Al Fresco 8 months ago
If you live in any of the crime ridden blue cities where looters run rampant it is safer and faster to shop on Amazon. Bezos supplies what buyers want.
rlaker22j 8 months ago
Amazon’s not a monopoly and they’re losing market share making money isn’t against the law
Flatlander, purveyor of fine covfefe 8 months ago
I live in a rural area and Amazon is good for some things considering it costs me $0.25 per km to go anywhere. Walmart and Canadian Tire deliver with a charge, usually better than making a 350 km round trip. If it is really low priority and not returnable I go to AliExpress. That said a CCTV camera was the same price on Amazon and Ali but Amazon does returns since the Chinese one arrive defective and it took forever to get a refund. And I didn’t wait a month
Radish the wordsmith 8 months ago
Went to space on republican tax breaks for rich people.
martens 8 months ago
Lina Khan, current head of the FTC, wrote an article for the Yale Law Journal in 2017 titled “Amazon’s Antitrust Paradox”. You can get the pdf of it on the web. In 2018, she further expanded this theme in “The Ideological Roots of America’s Market Power Problem” in the Yale Law Journal Forum.
wildthing 8 months ago
America’s three hundred and something billionaires made over $2.4 trillion off of Trump’s Tax cuts so far. Only takes a few million per billionaire to buy Congress, great return on investment.
mac04416 8 months ago
Welcome to the USA! You are free NOT to purchase anything from Amazon. Look back 15 years ago, we all could get the stuff we needed or wanted.
smartgrr 8 months ago
We buy something from Amazon almost on a daily basis. It’s just too convenient. Every time I look online for an alternative, it is hard to find. I don’t consider going to Wal-Mart or Target as helping the little guy either.
superposition 8 months ago
“… Republicans’ grasp on the upper crust of American society is beginning to slip, while Democrats are increasingly becoming the preferred party of America’s elite. And it could cost them their grip on the White House.

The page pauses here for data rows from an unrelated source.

/-! ### The words of CMD and STATUS, bit by bit -/

/-- The bits of a CMD word, field by field (R20). -/
theorem wordOfCmd_getLsbD (c : CmdReg) {k : Nat} (hk : k < 32) : (wordOfCmd c).getLsbD k =
    if k < 2 then c.variant.getLsbD k else if k = 2 then c.act else if k = 3 then false
    else if k < 8 then c.unit.getLsbD (k - 4) else c.reps.getLsbD (k - 8) := by
  unfold wordOfCmd
  iterate 5 rw [BitVec.getLsbD_append]
  interval_cases k <;> simp

/-- The bits of a STATUS word, field by field (R27). -/
theorem statusWord_getLsbD (s : State) {k : Nat} (hk : k < 32) : (statusWord s).getLsbD k =
    if k = 0 then s.busy else if k = 1 then s.done else if k = 2 then s.errBusy else if k = 3 then s.errVariant
    else if k = 4 then s.oor else if k = 5 then s.pin else (phaseCode s.phase).getLsbD (k - 6) := by
  unfold statusWord
  iterate 7 rw [BitVec.getLsbD_append]
  interval_cases k <;> simp

/-- The fields of CMD survive being read as a word and written back (R20, R60). -/
theorem cmdOfWord_wordOfCmd (c : CmdReg) : cmdOfWord (wordOfCmd c) = c := by
  have hbit (k : Nat) (hk : k < 32) := wordOfCmd_getLsbD c hk
  obtain ⟨variant, act, unit, reps⟩ := c
  simp only [cmdOfWord, CmdReg.mk.injEq]
  refine ⟨?variant, hbit 2 (by decide), ?unit, ?reps⟩
  all_goals
    refine BitVec.eq_of_getLsbD_eq fun k hk => ?_
    rw [BitVec.getLsbD_extractLsb', hbit _ (by omega)]
    interval_cases k <;> simp

/-- Written to CMD, a word keeps all bits but the reserved ones (R20). -/
theorem wordOfCmd_cmdOfWord (v : Word) : wordOfCmd (cmdOfWord v) = v &&& 0x0000FFF7 := by
  refine BitVec.eq_of_getLsbD_eq fun k hk => ?_
  rw [wordOfCmd_getLsbD _ hk]
  interval_cases k <;> simp [cmdOfWord]

/-- STATUS after a write of `v`: the W1C bits that are 1 in `v` are 0, every other bit is as it was (R27). -/
theorem statusWord_clearStatus (v : Word) (s : State) :
    statusWord (clearStatus v s) = statusWord s &&& ~~~(v &&& 0x0000000E) := by
  refine BitVec.eq_of_getLsbD_eq fun k hk => ?_
  rw [statusWord_getLsbD _ hk, BitVec.getLsbD_and, statusWord_getLsbD _ hk]
  interval_cases k <;> simp [State.busy, Bool.and_comm]

/-! ### What a tick, a command and an access leave alone -/

/-- The tick at the deadline of the last repetition's gap completes the transmission (R99, R100). -/
def CompletesNextTick (s : State) : Prop := s.phase = .gap ∧ s.now + 1 = s.deadline ∧ ¬s.rep + 1 < s.capReps

section
variable {s t : State} {i : Instr}

/-- The end of a slot raises no flag and clears none, stays within the transmission, and leaves NOW alone (R98). -/
theorem slotEnd_frame (hp : s.phase = .bit) :
    (slotEnd s).now = s.now ∧ (slotEnd s).done = s.done ∧ (slotEnd s).errBusy = s.errBusy ∧
      (slotEnd s).errVariant = s.errVariant ∧ (slotEnd s).phase ≠ .idle := by
  obtain ⟨-, h⟩ | ⟨-, -, h⟩ | ⟨-, -, h⟩ := slotEnd_cases s <;> simp [h, hp]

/-- The end of a gap leaves NOW and the error flags alone (R99, R100). -/
theorem gapEnd_frame (s : State) :
    (gapEnd s).now = s.now ∧ (gapEnd s).errBusy = s.errBusy ∧ (gapEnd s).errVariant = s.errVariant := by
  obtain ⟨-, h⟩ | ⟨-, h⟩ := gapEnd_cases s <;> simp [h]

/-- A tick advances NOW by 1 and leaves the error flags alone (R35, R97). -/
theorem tick_frame (s : State) :
    (tick s).now = s.now + 1 ∧ (tick s).errBusy = s.errBusy ∧ (tick s).errVariant = s.errVariant := by
  obtain ⟨-, h⟩ | ⟨hp, -, h⟩ | ⟨-, -, h⟩ := tick_cases s <;> rw [h]
  · exact ⟨rfl, rfl, rfl⟩
  · obtain ⟨hnow, -, hbusy, hvariant, -⟩ := slotEnd_frame (s := { s with now := s.now + 1 }) hp
    exact ⟨hnow, hbusy, hvariant⟩
  · exact gapEnd_frame _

Republicans have appealed to America’s wealthy with a platform that’s long committed itself to lower taxes and fewer regulations for big businesses. However, wealthier Americans are gravitating more toward Democrats, voting blue in the last two presidential elections. And the new appeal to wealthier individuals is creating a divide with a key Democratic voting bloc: blue-collar workers. …" __ Newsweek
FreyjaRN Premium Member 8 months ago
The divide between the richest and the poorest keeps growing, aided by tax breaks enthusiastically endorsed by the Right.
ncorgbl 8 months ago
Bezos does not have a monopoly. He has done what Sears should have done online. Unfair business practices are cited, and if proved are the issue. Intimidating any competitor with lower pricing is wrong.
Rich Douglas 8 months ago
Not so sure there’s a case against Amazon. Their marketplace dominance isn’t really a monopoly. The rose to dominance through non-monopolistic actions. They’re not using monopolistic practices to push out other businesses. (Beating them in the marketplace isn’t the same thing.)
FGWaiss 8 months ago
He’s going the wrong way on the board.